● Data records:
::::::

-- ==== Sys2Proof/Certificates/Slice0/Obligations.lean ====
section
/-! DEFINITION. Certificates/Slice0/Obligations.lean: the statements about the model, in the order of OBLIGATIONS.json.
`out`, the record of what the part sends, and the `due` operand of an expiry are the model's conventions (logs 7 and 2). -/

section Statements

open Sys2Proof Sys2Proof.Machine

/-! ### Steps -/

/-- With a command in front, a step is that command on the state with the queue's rest; with none, one clock period
passes (the model's choice, log 1). -/
def Obligations.StepRunsTheFrontCommand : Prop :=
  ∀ s : State,
    (∀ c rest, s.pending = c :: rest → step s = exec c { s with pending := rest }) ∧
    (s.pending = [] → step s = .next { s with now := s.now + 1 })

/-! ### Laws that hold after reset, and that every step keeps -/

def Obligations.ResetStateMeetsEveryLaw : Prop :=
  State.reset.ResetOk ∧ State.reset.SteeringOk ∧ State.reset.MatrixOk ∧ State.reset.LinksOk ∧ State.reset.CreditOk ∧
  State.reset.IdleOk ∧ State.reset.InFlightOk ∧ State.reset.DrainOk ∧ State.reset.SlotsOk ∧ State.reset.QueuesOk ∧
  State.reset.CellsOk ∧ State.reset.CountsOk

/-- The laws of resets and table initialisation (R39, R41, R170), and of steering and the staging list (R28, R157). -/
def Obligations.StepsKeepResetAndSteeringLaws : Prop :=
  (∀ s t : State, s.ResetOk → step s = .next t → t.ResetOk) ∧
  ∀ s t : State, s.SteeringOk → step s = .next t → t.SteeringOk

def Obligations.StepsKeepRequestMatrixLaw : Prop :=
  ∀ s t : State, s.MatrixOk → step s = .next t → t.MatrixOk

/-- The ranges and states of every link port (R134, R93, R179), and credit within the buffer count (R46). A part held
in reset with a port UP, which no run reaches, would keep a lost presence without moving the port; the law of resets,
itself kept by every step, shuts that out. -/
def Obligations.StepsKeepLinkPortAndCreditLaws : Prop :=
  (∀ s t : State, s.ResetOk → s.LinksOk → step s = .next t → t.LinksOk) ∧
  ∀ s t : State, s.CreditOk → step s = .next t → t.CreditOk

def Obligations.StepsKeepPortsThatAreNotUpIdle : Prop :=
  ∀ s t : State, s.IdleOk → step s = .next t → t.IdleOk

def Obligations.StepsKeepInFlightExact : Prop :=
  ∀ s t : State, s.InFlightOk → step s = .next t → t.InFlightOk

def Obligations.StepsKeepDrainCountsExact : Prop :=
  ∀ s t : State, s.DrainOk → step s = .next t → t.DrainOk

def Obligations.StepsKeepSlotsAndReferencesExact : Prop :=
  ∀ s t : State, s.SlotsOk → step s = .next t → t.SlotsOk

/-- Queues, lists and tags (R1, R71, R114), cells on their way (R98, R100), and the counters, meters and capture (R44, R153, R177, R181). -/
def Obligations.StepsKeepQueuesCellsAndCountsInRange : Prop :=
  (∀ s t : State, s.QueuesOk → step s = .next t → t.QueuesOk) ∧
  (∀ s t : State, s.CellsOk → step s = .next t → t.CellsOk) ∧
  ∀ s t : State, s.CountsOk → step s = .next t → t.CountsOk

/-- What follows from the laws: a drain count is at most 384 (R22), a transmit queue holds at most 8 entries (R98), and
a delivery queue holds no slot twice and none that the port's transmit queue holds (R62). -/
def Obligations.LawsBoundDrainCountsAndEgressQueues : Prop :=
  ∀ s : State, s.InFlightOk → s.DrainOk → s.QueuesOk → s.SlotsOk →
    (∀ d, (s.portMap.get d).drain ≤ 384) ∧
    ∀ j, (s.transmit.get j).queue.length ≤ 8 ∧ (s.arbiters.get j).delivery.Nodup ∧
      (s.arbiters.get j).delivery.length ≤ 64 ∧
      ∀ k ∈ (s.arbiters.get j).delivery, TxEntry.copy k ∉ (s.transmit.get j).queue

::::::

● Task:
What's needed is every entry, returned word for word.

● Output of the exercise:
-- ==== Sys2Proof/Certificates/Slice0/Obligations.lean ====
section
/-! DEFINITION. Certificates/Slice0/Obligations.lean: the statements about the model, in the order of OBLIGATIONS.json.
`out`, the record of what the part sends, and the `due` operand of an expiry are the model's conventions (logs 7 and 2). -/

section Statements

open Sys2Proof Sys2Proof.Machine

/-! ### Steps -/

/-- With a command in front, a step is that command on the state with the queue's rest; with none, one clock period
passes (the model's choice, log 1). -/
def Obligations.StepRunsTheFrontCommand : Prop :=
  ∀ s : State,
    (∀ c rest, s.pending = c :: rest → step s = exec c { s with pending := rest }) ∧
    (s.pending = [] → step s = .next { s with now := s.now + 1 })

/-! ### Laws that hold after reset, and that every step keeps -/

def Obligations.ResetStateMeetsEveryLaw : Prop :=
  State.reset.ResetOk ∧ State.reset.SteeringOk ∧ State.reset.MatrixOk ∧ State.reset.LinksOk ∧ State.reset.CreditOk ∧
  State.reset.IdleOk ∧ State.reset.InFlightOk ∧ State.reset.DrainOk ∧ State.reset.SlotsOk ∧ State.reset.QueuesOk ∧
  State.reset.CellsOk ∧ State.reset.CountsOk

/-- The laws of resets and table initialisation (R39, R41, R170), and of steering and the staging list (R28, R157). -/
def Obligations.StepsKeepResetAndSteeringLaws : Prop :=
  (∀ s t : State, s.ResetOk → step s = .next t → t.ResetOk) ∧
  ∀ s t : State, s.SteeringOk → step s = .next t → t.SteeringOk

def Obligations.StepsKeepRequestMatrixLaw : Prop :=
  ∀ s t : State, s.MatrixOk → step s = .next t → t.MatrixOk

/-- The ranges and states of every link port (R134, R93, R179), and credit within the buffer count (R46). A part held
in reset with a port UP, which no run reaches, would keep a lost presence without moving the port; the law of resets,
itself kept by every step, shuts that out. -/
def Obligations.StepsKeepLinkPortAndCreditLaws : Prop :=
  (∀ s t : State, s.ResetOk → s.LinksOk → step s = .next t → t.LinksOk) ∧
  ∀ s t : State, s.CreditOk → step s = .next t → t.CreditOk

def Obligations.StepsKeepPortsThatAreNotUpIdle : Prop :=
  ∀ s t : State, s.IdleOk → step s = .next t → t.IdleOk

def Obligations.StepsKeepInFlightExact : Prop :=
  ∀ s t : State, s.InFlightOk → step s = .next t → t.InFlightOk

def Obligations.StepsKeepDrainCountsExact : Prop :=
  ∀ s t : State, s.DrainOk → step s = .next t → t.DrainOk

def Obligations.StepsKeepSlotsAndReferencesExact : Prop :=
  ∀ s t : State, s.SlotsOk → step s = .next t → t.SlotsOk

/-- Queues, lists and tags (R1, R71, R114), cells on their way (R98, R100), and the counters, meters and capture (R44, R153, R177, R181). -/
def Obligations.StepsKeepQueuesCellsAndCountsInRange : Prop :=
  (∀ s t : State, s.QueuesOk → step s = .next t → t.QueuesOk) ∧
  (∀ s t : State, s.CellsOk → step s = .next t → t.CellsOk) ∧
  ∀ s t : State, s.CountsOk → step s = .next t → t.CountsOk

/-- What follows from the laws: a drain count is at most 384 (R22), a transmit queue holds at most 8 entries (R98), and
a delivery queue holds no slot twice and none that the port's transmit queue holds (R62). -/
def Obligations.LawsBoundDrainCountsAndEgressQueues : Prop :=
  ∀ s : State, s.InFlightOk → s.DrainOk → s.QueuesOk → s.SlotsOk →
    (∀ d, (s.portMap.get d).drain ≤ 384) ∧
    ∀ j, (s.transmit.get j).queue.length ≤ 8 ∧ (s.arbiters.get j).delivery.Nodup ∧
      (s.arbiters.get j).delivery.length ≤ 64 ∧
      ∀ k ∈ (s.arbiters.get j).delivery, TxEntry.copy k ∉ (s.transmit.get j).queue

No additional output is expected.